O homem sentou-se na borda da cama.
— No dia em que desapareci, eu não te abandonei.
— Não mintas… Esperei uma resposta durante quarenta anos.
— Ouve-me até ao fim.
Ele respirou fundo.
— Sofri um grave acidente de automóvel. Passei vários meses em coma. Quando acordei, os médicos disseram-me que tinha perdido a memória. Nem sequer me lembrava do meu próprio nome.
A mulher ficou imóvel.
— E depois?
— Um homem ajudou-me a reconstruir a minha vida. Deu-me trabalho, um teto… tornou-se a única família que eu tinha.
A voz do homem tremia.
— Esse homem era o teu futuro marido.
A mulher quase deixou de respirar.
— O quê…?
— Ele nunca soube que eu era o homem por quem esperavas. E eu passei anos sem qualquer memória do meu passado.
O homem apontou para a tatuagem no peito.
— Quando a minha memória finalmente regressou, já era tarde demais. Estavas casada, tinhas filhos e parecias feliz.
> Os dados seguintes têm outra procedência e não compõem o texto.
-- ==== Sys2Proof/Machine/Sequencer.lean ====
section
/-! DEFINITION. The bring-up sequencer (spec/09_bring_up_clearing_and_table_identity.md): profile, device
reset, mode programming, lane check, size probe, last phase and failure. -/

namespace Sys2Proof.Machine

/-- Moves the sequencer. -/
def State.setSequencer (s : State) (p : SequencerPhase) : State :=
  { s with mc := { s.mc with sequencer := p } }

/-- A command takes the device port. -/
def State.drive (s : State) (c : DeviceCommand) : State :=
  { s with mc := { s.mc with port := some c } }

/-- Bring-up fails (R146): FAILED with its cause, STATE raised, the sequencer stopped and the reset
line released. -/
def State.failBringup (s : State) (cause : FailureCause) : State :=
  ({ s with
    ec := { s.ec with engine := .failed, failureCause := cause }
    mc := { s.mc with sequencer := .idle, resetHeld := false } } : State).statusUpdate.raise
    causeState

/-! ## Device phases (R147) -/

/-- Whether no command or access is in flight at the Memory Controller (R147). -/
def State.nothingInFlight (s : State) : Bool :=
  s.mc.reads.isEmpty && allBanks.all fun b => (s.bank b).queue.isEmpty

/-- The device reset phase: the line held, its timer started, every bank CLOSED with its timers
stopped and its queue empty (R116, R147). -/
def State.beginDeviceReset (s : State) : State :=
  { s with mc := { s.mc with
      banks := Vector.replicate 8 Bank.empty
      idleCandidates := []
      resetHeld := true
      resetHold := s.timer MemoryProfile.resetHold
      sequencer := .resetHold } }

/-- The line is released and the first MODE_GAP runs (R147). -/
def State.endDeviceReset (s : State) : State :=
  { s with mc := { s.mc with
      resetHeld := false, modeGap := s.timer MemoryProfile.modeGap, sequencer := .mode 0 } }

/-- MODE_SET of index `i`; it starts MODE_GAP afresh (R147). -/
def State.modeSet (s : State) (i : Nat) (h : i < 4) : State :=
  let value := (s.mc.profile.map fun p => p.modeWords[i]).getD 0
  let s' := s.drive (.modeSet i value)
  { s' with mc := { s'.mc with
      modeGap := s.timer MemoryProfile.modeGap, sequencer := .mode (i + 1) } }

/-! ## The lane check (R148) -/

/-- PATTERN_READ of index `i` (R148). -/
def State.patternRead (s : State) (i : Nat) : State :=
  let s' := s.drive (.patternRead i)
  { s' with mc := { s'.mc with
      reads := s'.mc.reads ++ [.pattern i false], sequencer := .lanes i } }

/-- The byte expected in lane `k`, beat `j` of pattern `i` (R148). -/
def expectedByte (i j k : Nat) : Byte :=
  match i with
  | 0 => 0x00
  | 1 => 0xFF
  | 2 => if j % 2 = 0 then 0x55 else 0xAA
  | _ => if j % 8 = k then 1#8 <<< k else 0

/-- Whether lane `k` differs from pattern `i` in any of the sixteen beats. -/
def laneFails (i : Nat) (d : Block128) (k : Nat) : Bool :=
  (List.range 16).any fun j => d.extractLsb' (8 * (8 * j + k)) 8 != expectedByte i j k

/-- The lanes that pattern `i` marks (R148). -/
def laneFaults (i : Nat) (d : Block128) : Byte :=
  (List.range 8).foldl (fun m k => if laneFails i d k then m ||| (1#8 <<< k) else m) 0

/-! ## The size probe (R149) -/

/-- The seven accesses of the probe, in order: the row, and the marker of a write. -/
def probeAccesses : List (Nat × Option Marker) :=
  [(16384, some .m14), (8192, some .m13), (4096, some .m12), (0, some .m0), (4096, none),
    (8192, none), (16384, none)]

/-- Hands over access `i` of the probe: bank 0, column slot 0 (R131, R149). -/
def State.handProbe (s : State) (i : Nat) (found : List (Option Marker)) : State :=
  match probeAccesses[i]? with
  | some (row, marker) =>
    let direction := match marker with
      | some m => Direction.write m.image
      | none => .read
    (s.setSequencer (.probe i found)).handOver ⟨.direct 0 row 0, direction, .bringup⟩
  | none => s

/-- The row count that the three results give, if they match a line of the table (R149). -/
def detectedRows : List (Option Marker) → Option Nat
  | [some .m0, some .m0, some .m0] => some 4096
  | [some .m12, some .m0, some .m0] => some 8192
  | [some .m12, some .m13, some .m0] => some 16384
  | [some .m12, some .m13, some .m14] => some 32768
  | _ => none

/-- The last phase of bring-up, in one event (R150, R128, R142). -/
def State.finishBringup (s : State) (rows : Nat) : State :=
  ({ s with
    mc := { s.mc with
      rows := some rows, owed := 0, committed := false, refreshRunning := true,
      refreshPeriod := s.timer MemoryProfile.refreshPeriod, sequencer := .idle }
    bc := { s.bc with poison := [], overflow := false }
    ec := { s.ec with identity := none, counters := .zero, engine := .ready } } :
    State).statusUpdate.raise causeState

/-- The three read results are judged (R149). -/
def State.judgeProbe (s : State) (found : List (Option Marker)) : State :=
  match detectedRows found with
  | some rows => s.finishBringup rows
  | none => s.failBringup .size

/-- A write of the probe has completed: the next access is handed over (R149). -/
def State.probeWritten (s : State) : State :=
  match s.mc.sequencer with
  | .probe i found => s.handProbe (i + 1) found
  | _ => s

/-- A read of the probe has passed its check: it is named, and the next access is handed over or the
results are judged (R149). -/
def State.probeRead (s : State) (im : Image) : State :=
  match s.mc.sequencer with
  | .probe i found =>
    let found' := found ++ [Marker.ofImage im]
    if i = 6 then s.judgeProbe found' else s.handProbe (i + 1) found'
  | _ => s

/-- A pattern's data has arrived: failing lanes are marked; the next PATTERN_READ issues, or after the
fourth the lanes are judged (R148). -/
def State.patternArrived (s : State) (i : Nat) (d : Block128) : State :=
  let s' : State := { s with mc := { s.mc with laneFaults := s.mc.laneFaults ||| laneFaults i d } }
  if i < 3 then s'.patternRead (i + 1)
  else if s'.mc.laneFaults = 0 then s'.handProbe 0 []
  else s'.failBringup .lanes

end Sys2Proof.Machine
end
Não quis destruir a vida que tinhas construído.
As lágrimas escorreram pelo rosto da mulher. Mas o segredo mais terrível ainda não tinha sido revelado. O homem abriu lentamente a sua mala e retirou um velho envelope amarelado.
— O teu marido deu-me esta carta antes de morrer.
Com as mãos trémulas, a mulher abriu o envelope. Logo na primeira linha, as pernas falharam-lhe.
«Se estás a ler esta carta, significa que já não estou vivo. Há algo que escondi da minha mulher durante toda a minha vida…»
A mulher continuou a ler. As lágrimas caíam sobre o papel.
«O acidente não foi um simples acaso. Naquele dia, era eu quem conduzia. Fui eu quem causou a perda de memória deste homem. Tive medo da verdade e permaneci em silêncio. Depois apaixonei-me pela mulher que ele amava…»
A mulher soltou um grito. Todo o seu mundo desabou num instante. Descobria que o homem em quem confiara toda a vida era indiretamente responsável pela separação deles.
O homem aproximou-se e segurou-lhe a mão.
— Eu nunca te traí…
A mulher olhou para ele durante muito tempo. Quarenta anos de dor, espera e perguntas sem resposta pareciam finalmente encontrar uma explicação.
Mas, naquela noite, o maior choque não foi a cicatriz no seu peito…
Foi descobrir que, na realidade, ele nunca a tinha abandonado.